▸ Exercise brief
In your reply, restate all of the records below word for word.
========
/-- GROUP_COMPARE: at D−1:T(L−128) the members' SELECT records for D are compared (R391, R392, R396). -/
def execGroupCompare (s : State) : Out :=
  .next <|
    if !s.inGroup || s.cad.compared || !(s.dealing || (s.cad.st = .ready && s.cad.joinMark = some (s.cad.deal + 1))) || !s.atLeft 128 then s else
    let d := s.cad.deal + 1
    let s := { s with cad := { s.cad with compared := true } }
    if outcomesDiffer (s.selects d) then State.splitGroup (State.diverge (s.addCause 6 0x74 0xFFF 0 0))
    else if s.selectsAgree d then s else s.splitGroup

/-! ## Bindings (R381, R382) -/

/-- BAD_RECORD of a record that binds (Table 13.4). -/
def bindingBad (b : Bytes) (own : Nat) : Bool :=
  let size := byteAt b 3
  let member := byteAt b 4
  let ring := fun m => le b (8 + m) 1
  byteAt b 2 < 1 || 2 < byteAt b 2 || size < 2 || 16 < size || size ≤ member
    || (List.range 16).any (fun m => if m < size then decide (31 < ring m) else ring m ≠ 0xFF)
    || ring member ≠ own
    || !decide (((List.range size).map ring).Nodup)
    || (List.range 8).any (fun k => let p := byteAt b (0x18 + k); p = member || (size ≤ p && p ≠ 0xFF))

def parseBinding (b : Bytes) : Binding :=
  { groupId := le b 0 2, mode := byteAt b 2, size := byteAt b 3, member := byteAt b 4
    ring := (List.range 16).map (fun m => byteAt b (8 + m)), peer := (List.range 8).map (fun k => byteAt b (0x18 + k)), image := b }

/-- The status of Table 13.4. -/
def State.bindingStatus (s : State) (v : Bytes) : Nat :=
  if crc32cSkip 0x3C v ≠ le v 0x3C 4 then 1
  else if le v 0 2 = 0 then 0
  else if bindingBad v s.hb.addr then 1
  else
    let b := parseBinding v
    let split := (List.range 8).any (fun k => let p := b.peer.getD k 0xFF
      p ≠ 0xFF && ((s.deckLink k).st ≠ 2 || !(s.deckLink k).farValid || (s.deckLink k).farAddr ≠ b.ring.getD p 0xFF))
    if split then 2
    else if (List.range b.size).any (fun m => !s.hb.present.getLsbD (b.ring.getD m 0xFF)) then 3
    else 0

/-- GROUP_BINDING's record is checked and stored, or refused whole (R381). -/
def State.bindWrite (s : State) (v : Bytes) : WriteRes :=
  if v.length ≠ 64 then wRange s
  else if nonzero v 5 3 || nonzero v 0x20 28 then wRsvd s
  else match s.bindingStatus v with
    | 0 => wOk { s with group := { s.group with stored := some (if le v 0 2 = 0 then none else some (parseBinding v)) } }
    | n => wRefused n s

/-- BINDING_EFFECT: no deal of a Widen or Deepen form is running, selected or awaiting re-deal (R382). -/
def execBindingEffect (s : State) : Out :=
  .next <|
    match s.group.stored with
    | none => s
    | some b =>
      if (s.dealing && s.groupedPlan s.dealer.running) || s.groupedPlan s.dealer.selected || s.groupedPlan s.dealer.redeal then s
      else { s with group := { s.group with binding := b, stored := none, records := [], diverged := false, idleNext := false } }

/-! ## The Banker (R369 to R379, R393) -/

/-- Become the Banker: its generator starts with the given deal, its rounds now (R373, R377, R378). -/
def State.becomeBanker (s : State) (deal len period nextLen nextPeriod : Nat) (lead : Bool) : State :=
  { s with
    board := { s.board with beatOut := true }
    hb := { s.hb with round := 0, roundPs := none, dr := 0, lag := 0, lost := 0, known := 0, missing := [], broken := false, closure := 0, closureBad := false,
                      sent := [], voided := [], lap1 := [], admitted := [], join := 0, floor := 0, stretch := 0 }
    cascade := { s.cascade with isBanker := true, genDeal := deal, genLen := len, genPeriod := period, genPs := s.now, leadIn := lead
                                nextLen, nextPeriod, planLen := s.dict.settings.lenPlan, lenPlan := [], handoverTo := none } }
========
▸ Task output
/-- GROUP_COMPARE: at D−1:T(L−128) the members' SELECT records for D are compared (R391, R392, R396). -/
def execGroupCompare (s : State) : Out :=
  .next <|
    if !s.inGroup || s.cad.compared || !(s.dealing || (s.cad.st = .ready && s.cad.joinMark = some (s.cad.deal + 1))) || !s.atLeft 128 then s else
    let d := s.cad.deal + 1
    let s := { s with cad := { s.cad with compared := true } }
    if outcomesDiffer (s.selects d) then State.splitGroup (State.diverge (s.addCause 6 0x74 0xFFF 0 0))
    else if s.selectsAgree d then s else s.splitGroup

/-! ## Bindings (R381, R382) -/

/-- BAD_RECORD of a record that binds (Table 13.4). -/
def bindingBad (b : Bytes) (own : Nat) : Bool :=
  let size := byteAt b 3
  let member := byteAt b 4
  let ring := fun m => le b (8 + m) 1
  byteAt b 2 < 1 || 2 < byteAt b 2 || size < 2 || 16 < size || size ≤ member
    || (List.range 16).any (fun m => if m < size then decide (31 < ring m) else ring m ≠ 0xFF)
    || ring member ≠ own
    || !decide (((List.range size).map ring).Nodup)
    || (List.range 8).any (fun k => let p := byteAt b (0x18 + k); p = member || (size ≤ p && p ≠ 0xFF))

def parseBinding (b : Bytes) : Binding :=
  { groupId := le b 0 2, mode := byteAt b 2, size := byteAt b 3, member := byteAt b 4
    ring := (List.range 16).map (fun m => byteAt b (8 + m)), peer := (List.range 8).map (fun k => byteAt b (0x18 + k)), image := b }

/-- The status of Table 13.4. -/
def State.bindingStatus (s : State) (v : Bytes) : Nat :=
  if crc32cSkip 0x3C v ≠ le v 0x3C 4 then 1
  else if le v 0 2 = 0 then 0
  else if bindingBad v s.hb.addr then 1
  else
    let b := parseBinding v
    let split := (List.range 8).any (fun k => let p := b.peer.getD k 0xFF
      p ≠ 0xFF && ((s.deckLink k).st ≠ 2 || !(s.deckLink k).farValid || (s.deckLink k).farAddr ≠ b.ring.getD p 0xFF))
    if split then 2
    else if (List.range b.size).any (fun m => !s.hb.present.getLsbD (b.ring.getD m 0xFF)) then 3
    else 0

/-- GROUP_BINDING's record is checked and stored, or refused whole (R381). -/
def State.bindWrite (s : State) (v : Bytes) : WriteRes :=
  if v.length ≠ 64 then wRange s
  else if nonzero v 5 3 || nonzero v 0x20 28 then wRsvd s
  else match s.bindingStatus v with
    | 0 => wOk { s with group := { s.group with stored := some (if le v 0 2 = 0 then none else some (parseBinding v)) } }
    | n => wRefused n s

/-- BINDING_EFFECT: no deal of a Widen or Deepen form is running, selected or awaiting re-deal (R382). -/
def execBindingEffect (s : State) : Out :=
  .next <|
    match s.group.stored with
    | none => s
    | some b =>
      if (s.dealing && s.groupedPlan s.dealer.running) || s.groupedPlan s.dealer.selected || s.groupedPlan s.dealer.redeal then s
      else { s with group := { s.group with binding := b, stored := none, records := [], diverged := false, idleNext := false } }

/-! ## The Banker (R369 to R379, R393) -/

/-- Become the Banker: its generator starts with the given deal, its rounds now (R373, R377, R378). -/
def State.becomeBanker (s : State) (deal len period nextLen nextPeriod : Nat) (lead : Bool) : State :=
  { s with
    board := { s.board with beatOut := true }
    hb := { s.hb with round := 0, roundPs := none, dr := 0, lag := 0, lost := 0, known := 0, missing := [], broken := false, closure := 0, closureBad := false,
                      sent := [], voided := [], lap1 := [], admitted := [], join := 0, floor := 0, stretch := 0 }
    cascade := { s.cascade with isBanker := true, genDeal := deal, genLen := len, genPeriod := period, genPs := s.now, leadIn := lead
                                nextLen, nextPeriod, planLen := s.dict.settings.lenPlan, lenPlan := [], handoverTo := none } }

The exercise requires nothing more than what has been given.